> [Exercise brief] Write out the entire listing exactly, so that each line matches the original.

> [Available data]
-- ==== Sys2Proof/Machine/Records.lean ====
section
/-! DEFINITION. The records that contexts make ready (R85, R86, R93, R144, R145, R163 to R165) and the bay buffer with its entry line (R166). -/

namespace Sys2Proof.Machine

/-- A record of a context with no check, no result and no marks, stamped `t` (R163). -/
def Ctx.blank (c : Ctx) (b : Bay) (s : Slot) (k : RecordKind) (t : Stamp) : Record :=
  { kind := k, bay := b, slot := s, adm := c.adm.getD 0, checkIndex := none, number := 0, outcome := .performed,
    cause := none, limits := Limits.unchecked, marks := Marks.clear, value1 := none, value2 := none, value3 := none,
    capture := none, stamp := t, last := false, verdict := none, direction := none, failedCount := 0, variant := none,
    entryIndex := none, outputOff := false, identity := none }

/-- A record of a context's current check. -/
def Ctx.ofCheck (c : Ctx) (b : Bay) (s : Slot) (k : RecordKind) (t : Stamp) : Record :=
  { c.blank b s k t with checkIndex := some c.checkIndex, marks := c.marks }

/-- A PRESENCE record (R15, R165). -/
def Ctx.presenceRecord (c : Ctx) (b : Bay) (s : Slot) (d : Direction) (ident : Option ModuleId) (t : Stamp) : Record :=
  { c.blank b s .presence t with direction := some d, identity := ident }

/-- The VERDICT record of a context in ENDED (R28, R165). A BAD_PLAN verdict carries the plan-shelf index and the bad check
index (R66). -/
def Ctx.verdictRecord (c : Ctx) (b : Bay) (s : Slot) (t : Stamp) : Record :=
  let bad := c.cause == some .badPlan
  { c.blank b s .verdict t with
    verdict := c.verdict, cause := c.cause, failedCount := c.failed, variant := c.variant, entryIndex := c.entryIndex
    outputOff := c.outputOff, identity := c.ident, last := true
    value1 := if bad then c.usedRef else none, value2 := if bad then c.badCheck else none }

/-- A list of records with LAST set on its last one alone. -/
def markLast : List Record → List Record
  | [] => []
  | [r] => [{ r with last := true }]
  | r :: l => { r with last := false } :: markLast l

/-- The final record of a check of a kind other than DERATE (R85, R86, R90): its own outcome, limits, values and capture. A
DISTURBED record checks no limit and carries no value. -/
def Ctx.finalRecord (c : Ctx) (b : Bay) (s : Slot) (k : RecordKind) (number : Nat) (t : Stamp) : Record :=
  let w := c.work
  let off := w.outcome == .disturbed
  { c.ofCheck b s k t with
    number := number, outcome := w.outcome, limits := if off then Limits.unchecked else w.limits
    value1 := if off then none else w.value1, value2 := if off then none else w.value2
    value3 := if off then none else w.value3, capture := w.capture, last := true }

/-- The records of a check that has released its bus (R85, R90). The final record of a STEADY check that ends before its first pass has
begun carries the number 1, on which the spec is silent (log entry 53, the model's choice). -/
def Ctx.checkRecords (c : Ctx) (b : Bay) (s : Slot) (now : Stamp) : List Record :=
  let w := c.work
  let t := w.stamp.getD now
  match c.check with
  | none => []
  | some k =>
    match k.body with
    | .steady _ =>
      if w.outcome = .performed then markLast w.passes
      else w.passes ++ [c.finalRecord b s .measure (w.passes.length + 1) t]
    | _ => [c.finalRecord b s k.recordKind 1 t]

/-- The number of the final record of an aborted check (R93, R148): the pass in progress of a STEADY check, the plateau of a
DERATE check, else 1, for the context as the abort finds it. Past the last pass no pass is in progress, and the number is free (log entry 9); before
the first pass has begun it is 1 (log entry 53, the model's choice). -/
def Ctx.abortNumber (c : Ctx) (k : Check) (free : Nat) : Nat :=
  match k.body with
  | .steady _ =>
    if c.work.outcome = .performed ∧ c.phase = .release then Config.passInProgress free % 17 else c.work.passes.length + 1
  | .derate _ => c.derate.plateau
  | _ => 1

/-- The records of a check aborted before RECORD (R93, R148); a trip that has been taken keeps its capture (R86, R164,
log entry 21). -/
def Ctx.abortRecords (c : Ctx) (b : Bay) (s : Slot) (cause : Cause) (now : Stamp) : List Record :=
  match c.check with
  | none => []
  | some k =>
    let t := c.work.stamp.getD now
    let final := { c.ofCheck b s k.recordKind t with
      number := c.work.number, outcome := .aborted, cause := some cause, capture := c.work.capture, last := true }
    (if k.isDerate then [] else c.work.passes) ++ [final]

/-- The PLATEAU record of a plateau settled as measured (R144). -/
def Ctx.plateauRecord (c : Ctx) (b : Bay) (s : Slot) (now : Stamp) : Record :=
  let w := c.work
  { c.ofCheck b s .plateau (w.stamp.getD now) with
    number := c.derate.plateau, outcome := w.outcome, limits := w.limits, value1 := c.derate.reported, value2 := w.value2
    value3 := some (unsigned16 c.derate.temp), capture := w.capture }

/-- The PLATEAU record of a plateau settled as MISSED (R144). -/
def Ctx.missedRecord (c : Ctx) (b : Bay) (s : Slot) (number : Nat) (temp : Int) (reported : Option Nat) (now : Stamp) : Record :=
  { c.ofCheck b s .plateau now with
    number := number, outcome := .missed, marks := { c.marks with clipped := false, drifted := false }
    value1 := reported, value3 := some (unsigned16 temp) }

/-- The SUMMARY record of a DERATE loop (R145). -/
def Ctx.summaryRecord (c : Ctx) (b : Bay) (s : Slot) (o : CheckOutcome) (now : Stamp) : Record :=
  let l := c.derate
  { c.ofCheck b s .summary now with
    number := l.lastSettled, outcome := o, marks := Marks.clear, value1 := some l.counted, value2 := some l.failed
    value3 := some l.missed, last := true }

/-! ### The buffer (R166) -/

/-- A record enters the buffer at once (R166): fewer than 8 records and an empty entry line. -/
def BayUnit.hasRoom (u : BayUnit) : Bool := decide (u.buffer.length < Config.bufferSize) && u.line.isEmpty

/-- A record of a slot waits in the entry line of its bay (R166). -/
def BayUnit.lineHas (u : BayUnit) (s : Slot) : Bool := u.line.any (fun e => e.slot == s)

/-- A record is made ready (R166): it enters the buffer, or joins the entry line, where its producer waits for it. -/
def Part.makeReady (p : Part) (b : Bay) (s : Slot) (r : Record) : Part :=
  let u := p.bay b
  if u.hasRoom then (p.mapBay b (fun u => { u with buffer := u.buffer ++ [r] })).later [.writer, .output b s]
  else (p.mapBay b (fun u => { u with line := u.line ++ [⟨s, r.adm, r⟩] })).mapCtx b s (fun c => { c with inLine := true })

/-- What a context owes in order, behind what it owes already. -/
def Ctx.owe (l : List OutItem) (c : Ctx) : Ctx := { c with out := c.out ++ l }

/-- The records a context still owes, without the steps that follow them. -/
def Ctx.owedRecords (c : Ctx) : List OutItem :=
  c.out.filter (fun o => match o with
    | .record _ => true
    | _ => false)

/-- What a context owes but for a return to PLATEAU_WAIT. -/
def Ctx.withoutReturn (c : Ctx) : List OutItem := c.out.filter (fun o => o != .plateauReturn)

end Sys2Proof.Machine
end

> [Response for this exercise]
-- ==== Sys2Proof/Machine/Records.lean ====
section
/-! DEFINITION. The records that contexts make ready (R85, R86, R93, R144, R145, R163 to R165) and the bay buffer with its entry line (R166). -/

namespace Sys2Proof.Machine

/-- A record of a context with no check, no result and no marks, stamped `t` (R163). -/
def Ctx.blank (c : Ctx) (b : Bay) (s : Slot) (k : RecordKind) (t : Stamp) : Record :=
  { kind := k, bay := b, slot := s, adm := c.adm.getD 0, checkIndex := none, number := 0, outcome := .performed,
    cause := none, limits := Limits.unchecked, marks := Marks.clear, value1 := none, value2 := none, value3 := none,
    capture := none, stamp := t, last := false, verdict := none, direction := none, failedCount := 0, variant := none,
    entryIndex := none, outputOff := false, identity := none }

/-- A record of a context's current check. -/
def Ctx.ofCheck (c : Ctx) (b : Bay) (s : Slot) (k : RecordKind) (t : Stamp) : Record :=
  { c.blank b s k t with checkIndex := some c.checkIndex, marks := c.marks }

/-- A PRESENCE record (R15, R165). -/
def Ctx.presenceRecord (c : Ctx) (b : Bay) (s : Slot) (d : Direction) (ident : Option ModuleId) (t : Stamp) : Record :=
  { c.blank b s .presence t with direction := some d, identity := ident }

/-- The VERDICT record of a context in ENDED (R28, R165). A BAD_PLAN verdict carries the plan-shelf index and the bad check
index (R66). -/
def Ctx.verdictRecord (c : Ctx) (b : Bay) (s : Slot) (t : Stamp) : Record :=
  let bad := c.cause == some .badPlan
  { c.blank b s .verdict t with
    verdict := c.verdict, cause := c.cause, failedCount := c.failed, variant := c.variant, entryIndex := c.entryIndex
    outputOff := c.outputOff, identity := c.ident, last := true
    value1 := if bad then c.usedRef else none, value2 := if bad then c.badCheck else none }

/-- A list of records with LAST set on its last one alone. -/
def markLast : List Record → List Record
  | [] => []
  | [r] => [{ r with last := true }]
  | r :: l => { r with last := false } :: markLast l

/-- The final record of a check of a kind other than DERATE (R85, R86, R90): its own outcome, limits, values and capture. A
DISTURBED record checks no limit and carries no value. -/
def Ctx.finalRecord (c : Ctx) (b : Bay) (s : Slot) (k : RecordKind) (number : Nat) (t : Stamp) : Record :=
  let w := c.work
  let off := w.outcome == .disturbed
  { c.ofCheck b s k t with
    number := number, outcome := w.outcome, limits := if off then Limits.unchecked else w.limits
    value1 := if off then none else w.value1, value2 := if off then none else w.value2
    value3 := if off then none else w.value3, capture := w.capture, last := true }

/-- The records of a check that has released its bus (R85, R90). The final record of a STEADY check that ends before its first pass has
begun carries the number 1, on which the spec is silent (log entry 53, the model's choice). -/
def Ctx.checkRecords (c : Ctx) (b : Bay) (s : Slot) (now : Stamp) : List Record :=
  let w := c.work
  let t := w.stamp.getD now
  match c.check with
  | none => []
  | some k =>
    match k.body with
    | .steady _ =>
      if w.outcome = .performed then markLast w.passes
      else w.passes ++ [c.finalRecord b s .measure (w.passes.length + 1) t]
    | _ => [c.finalRecord b s k.recordKind 1 t]

/-- The number of the final record of an aborted check (R93, R148): the pass in progress of a STEADY check, the plateau of a
DERATE check, else 1, for the context as the abort finds it. Past the last pass no pass is in progress, and the number is free (log entry 9); before
the first pass has begun it is 1 (log entry 53, the model's choice). -/
def Ctx.abortNumber (c : Ctx) (k : Check) (free : Nat) : Nat :=
  match k.body with
  | .steady _ =>
    if c.work.outcome = .performed ∧ c.phase = .release then Config.passInProgress free % 17 else c.work.passes.length + 1
  | .derate _ => c.derate.plateau
  | _ => 1

/-- The records of a check aborted before RECORD (R93, R148); a trip that has been taken keeps its capture (R86, R164,
log entry 21). -/
def Ctx.abortRecords (c : Ctx) (b : Bay) (s : Slot) (cause : Cause) (now : Stamp) : List Record :=
  match c.check with
  | none => []
  | some k =>
    let t := c.work.stamp.getD now
    let final := { c.ofCheck b s k.recordKind t with
      number := c.work.number, outcome := .aborted, cause := some cause, capture := c.work.capture, last := true }
    (if k.isDerate then [] else c.work.passes) ++ [final]

/-- The PLATEAU record of a plateau settled as measured (R144). -/
def Ctx.plateauRecord (c : Ctx) (b : Bay) (s : Slot) (now : Stamp) : Record :=
  let w := c.work
  { c.ofCheck b s .plateau (w.stamp.getD now) with
    number := c.derate.plateau, outcome := w.outcome, limits := w.limits, value1 := c.derate.reported, value2 := w.value2
    value3 := some (unsigned16 c.derate.temp), capture := w.capture }

/-- The PLATEAU record of a plateau settled as MISSED (R144). -/
def Ctx.missedRecord (c : Ctx) (b : Bay) (s : Slot) (number : Nat) (temp : Int) (reported : Option Nat) (now : Stamp) : Record :=
  { c.ofCheck b s .plateau now with
    number := number, outcome := .missed, marks := { c.marks with clipped := false, drifted := false }
    value1 := reported, value3 := some (unsigned16 temp) }

/-- The SUMMARY record of a DERATE loop (R145). -/
def Ctx.summaryRecord (c : Ctx) (b : Bay) (s : Slot) (o : CheckOutcome) (now : Stamp) : Record :=
  let l := c.derate
  { c.ofCheck b s .summary now with
    number := l.lastSettled, outcome := o, marks := Marks.clear, value1 := some l.counted, value2 := some l.failed
    value3 := some l.missed, last := true }

/-! ### The buffer (R166) -/

/-- A record enters the buffer at once (R166): fewer than 8 records and an empty entry line. -/
def BayUnit.hasRoom (u : BayUnit) : Bool := decide (u.buffer.length < Config.bufferSize) && u.line.isEmpty

/-- A record of a slot waits in the entry line of its bay (R166). -/
def BayUnit.lineHas (u : BayUnit) (s : Slot) : Bool := u.line.any (fun e => e.slot == s)

/-- A record is made ready (R166): it enters the buffer, or joins the entry line, where its producer waits for it. -/
def Part.makeReady (p : Part) (b : Bay) (s : Slot) (r : Record) : Part :=
  let u := p.bay b
  if u.hasRoom then (p.mapBay b (fun u => { u with buffer := u.buffer ++ [r] })).later [.writer, .output b s]
  else (p.mapBay b (fun u => { u with line := u.line ++ [⟨s, r.adm, r⟩] })).mapCtx b s (fun c => { c with inLine := true })

/-- What a context owes in order, behind what it owes already. -/
def Ctx.owe (l : List OutItem) (c : Ctx) : Ctx := { c with out := c.out ++ l }

/-- The records a context still owes, without the steps that follow them. -/
def Ctx.owedRecords (c : Ctx) : List OutItem :=
  c.out.filter (fun o => match o with
    | .record _ => true
    | _ => false)

/-- What a context owes but for a return to PLATEAU_WAIT. -/
def Ctx.withoutReturn (c : Ctx) : List OutItem := c.out.filter (fun o => o != .plateauReturn)

end Sys2Proof.Machine
end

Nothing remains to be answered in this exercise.